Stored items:
*** Begin section ***

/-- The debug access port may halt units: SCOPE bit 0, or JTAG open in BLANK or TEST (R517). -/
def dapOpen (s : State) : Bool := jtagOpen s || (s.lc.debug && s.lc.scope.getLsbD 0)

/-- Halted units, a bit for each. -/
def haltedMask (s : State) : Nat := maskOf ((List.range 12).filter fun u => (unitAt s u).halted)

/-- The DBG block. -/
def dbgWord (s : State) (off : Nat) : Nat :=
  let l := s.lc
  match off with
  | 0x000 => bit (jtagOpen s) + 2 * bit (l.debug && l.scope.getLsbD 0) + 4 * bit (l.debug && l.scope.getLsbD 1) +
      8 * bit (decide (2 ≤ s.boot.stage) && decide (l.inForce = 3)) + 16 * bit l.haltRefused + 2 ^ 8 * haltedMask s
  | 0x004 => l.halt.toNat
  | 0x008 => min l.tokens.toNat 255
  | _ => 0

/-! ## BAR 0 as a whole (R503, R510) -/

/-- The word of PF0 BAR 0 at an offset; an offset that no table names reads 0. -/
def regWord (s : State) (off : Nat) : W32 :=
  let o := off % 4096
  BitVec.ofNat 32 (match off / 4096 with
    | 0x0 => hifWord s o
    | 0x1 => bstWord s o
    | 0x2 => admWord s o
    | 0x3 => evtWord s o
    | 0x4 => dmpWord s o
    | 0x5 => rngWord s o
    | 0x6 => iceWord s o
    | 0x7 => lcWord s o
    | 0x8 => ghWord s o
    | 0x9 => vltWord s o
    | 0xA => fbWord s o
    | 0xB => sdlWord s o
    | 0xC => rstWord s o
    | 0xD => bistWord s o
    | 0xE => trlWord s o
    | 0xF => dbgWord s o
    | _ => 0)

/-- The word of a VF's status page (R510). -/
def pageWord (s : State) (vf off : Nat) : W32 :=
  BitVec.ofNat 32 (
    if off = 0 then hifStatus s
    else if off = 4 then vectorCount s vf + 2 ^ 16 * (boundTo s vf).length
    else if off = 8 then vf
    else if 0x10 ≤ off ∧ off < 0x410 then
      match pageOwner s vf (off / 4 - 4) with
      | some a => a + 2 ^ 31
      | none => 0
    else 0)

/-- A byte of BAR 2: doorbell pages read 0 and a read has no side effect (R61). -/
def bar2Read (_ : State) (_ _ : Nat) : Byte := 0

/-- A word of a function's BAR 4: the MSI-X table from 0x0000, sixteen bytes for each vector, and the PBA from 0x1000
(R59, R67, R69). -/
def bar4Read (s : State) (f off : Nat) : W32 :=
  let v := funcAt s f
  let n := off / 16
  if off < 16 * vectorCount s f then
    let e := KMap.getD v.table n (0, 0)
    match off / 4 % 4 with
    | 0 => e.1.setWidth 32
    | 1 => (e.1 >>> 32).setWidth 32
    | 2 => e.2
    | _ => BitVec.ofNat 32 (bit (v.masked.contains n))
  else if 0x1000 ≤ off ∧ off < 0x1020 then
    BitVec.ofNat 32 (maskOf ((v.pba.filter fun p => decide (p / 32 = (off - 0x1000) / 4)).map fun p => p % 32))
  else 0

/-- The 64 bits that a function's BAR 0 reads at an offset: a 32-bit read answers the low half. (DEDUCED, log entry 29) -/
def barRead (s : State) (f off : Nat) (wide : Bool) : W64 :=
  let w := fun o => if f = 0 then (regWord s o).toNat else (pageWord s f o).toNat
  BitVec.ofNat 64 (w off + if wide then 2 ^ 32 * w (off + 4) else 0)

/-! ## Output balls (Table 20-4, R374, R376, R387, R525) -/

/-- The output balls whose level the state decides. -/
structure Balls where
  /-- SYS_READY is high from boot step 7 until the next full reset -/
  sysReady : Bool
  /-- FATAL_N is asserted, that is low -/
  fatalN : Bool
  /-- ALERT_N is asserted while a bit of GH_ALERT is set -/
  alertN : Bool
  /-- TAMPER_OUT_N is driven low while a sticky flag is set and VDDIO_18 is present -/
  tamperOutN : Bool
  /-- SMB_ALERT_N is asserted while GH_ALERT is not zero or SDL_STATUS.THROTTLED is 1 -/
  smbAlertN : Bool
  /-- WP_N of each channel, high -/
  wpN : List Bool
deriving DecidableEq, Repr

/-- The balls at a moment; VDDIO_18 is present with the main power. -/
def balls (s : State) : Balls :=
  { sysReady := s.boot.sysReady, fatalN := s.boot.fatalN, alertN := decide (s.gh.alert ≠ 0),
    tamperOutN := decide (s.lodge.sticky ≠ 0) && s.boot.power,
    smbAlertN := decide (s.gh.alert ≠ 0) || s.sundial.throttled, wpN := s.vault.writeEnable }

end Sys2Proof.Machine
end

*** End section ***

Activity:
Could every entry above be printed again, word for word?

Written answer:
/-- The debug access port may halt units: SCOPE bit 0, or JTAG open in BLANK or TEST (R517). -/
def dapOpen (s : State) : Bool := jtagOpen s || (s.lc.debug && s.lc.scope.getLsbD 0)

/-- Halted units, a bit for each. -/
def haltedMask (s : State) : Nat := maskOf ((List.range 12).filter fun u => (unitAt s u).halted)

/-- The DBG block. -/
def dbgWord (s : State) (off : Nat) : Nat :=
  let l := s.lc
  match off with
  | 0x000 => bit (jtagOpen s) + 2 * bit (l.debug && l.scope.getLsbD 0) + 4 * bit (l.debug && l.scope.getLsbD 1) +
      8 * bit (decide (2 ≤ s.boot.stage) && decide (l.inForce = 3)) + 16 * bit l.haltRefused + 2 ^ 8 * haltedMask s
  | 0x004 => l.halt.toNat
  | 0x008 => min l.tokens.toNat 255
  | _ => 0

/-! ## BAR 0 as a whole (R503, R510) -/

/-- The word of PF0 BAR 0 at an offset; an offset that no table names reads 0. -/
def regWord (s : State) (off : Nat) : W32 :=
  let o := off % 4096
  BitVec.ofNat 32 (match off / 4096 with
    | 0x0 => hifWord s o
    | 0x1 => bstWord s o
    | 0x2 => admWord s o
    | 0x3 => evtWord s o
    | 0x4 => dmpWord s o
    | 0x5 => rngWord s o
    | 0x6 => iceWord s o
    | 0x7 => lcWord s o
    | 0x8 => ghWord s o
    | 0x9 => vltWord s o
    | 0xA => fbWord s o
    | 0xB => sdlWord s o
    | 0xC => rstWord s o
    | 0xD => bistWord s o
    | 0xE => trlWord s o
    | 0xF => dbgWord s o
    | _ => 0)

/-- The word of a VF's status page (R510). -/
def pageWord (s : State) (vf off : Nat) : W32 :=
  BitVec.ofNat 32 (
    if off = 0 then hifStatus s
    else if off = 4 then vectorCount s vf + 2 ^ 16 * (boundTo s vf).length
    else if off = 8 then vf
    else if 0x10 ≤ off ∧ off < 0x410 then
      match pageOwner s vf (off / 4 - 4) with
      | some a => a + 2 ^ 31
      | none => 0
    else 0)

/-- A byte of BAR 2: doorbell pages read 0 and a read has no side effect (R61). -/
def bar2Read (_ : State) (_ _ : Nat) : Byte := 0

/-- A word of a function's BAR 4: the MSI-X table from 0x0000, sixteen bytes for each vector, and the PBA from 0x1000
(R59, R67, R69). -/
def bar4Read (s : State) (f off : Nat) : W32 :=
  let v := funcAt s f
  let n := off / 16
  if off < 16 * vectorCount s f then
    let e := KMap.getD v.table n (0, 0)
    match off / 4 % 4 with
    | 0 => e.1.setWidth 32
    | 1 => (e.1 >>> 32).setWidth 32
    | 2 => e.2
    | _ => BitVec.ofNat 32 (bit (v.masked.contains n))
  else if 0x1000 ≤ off ∧ off < 0x1020 then
    BitVec.ofNat 32 (maskOf ((v.pba.filter fun p => decide (p / 32 = (off - 0x1000) / 4)).map fun p => p % 32))
  else 0

/-- The 64 bits that a function's BAR 0 reads at an offset: a 32-bit read answers the low half. (DEDUCED, log entry 29) -/
def barRead (s : State) (f off : Nat) (wide : Bool) : W64 :=
  let w := fun o => if f = 0 then (regWord s o).toNat else (pageWord s f o).toNat
  BitVec.ofNat 64 (w off + if wide then 2 ^ 32 * w (off + 4) else 0)

/-! ## Output balls (Table 20-4, R374, R376, R387, R525) -/

/-- The output balls whose level the state decides. -/
structure Balls where
  /-- SYS_READY is high from boot step 7 until the next full reset -/
  sysReady : Bool
  /-- FATAL_N is asserted, that is low -/
  fatalN : Bool
  /-- ALERT_N is asserted while a bit of GH_ALERT is set -/
  alertN : Bool
  /-- TAMPER_OUT_N is driven low while a sticky flag is set and VDDIO_18 is present -/
  tamperOutN : Bool
  /-- SMB_ALERT_N is asserted while GH_ALERT is not zero or SDL_STATUS.THROTTLED is 1 -/
  smbAlertN : Bool
  /-- WP_N of each channel, high -/
  wpN : List Bool
deriving DecidableEq, Repr

/-- The balls at a moment; VDDIO_18 is present with the main power. -/
def balls (s : State) : Balls :=
  { sysReady := s.boot.sysReady, fatalN := s.boot.fatalN, alertN := decide (s.gh.alert ≠ 0),
    tamperOutN := decide (s.lodge.sticky ≠ 0) && s.boot.power,
    smbAlertN := decide (s.gh.alert ≠ 0) || s.sundial.throttled, wpN := s.vault.writeEnable }

end Sys2Proof.Machine
end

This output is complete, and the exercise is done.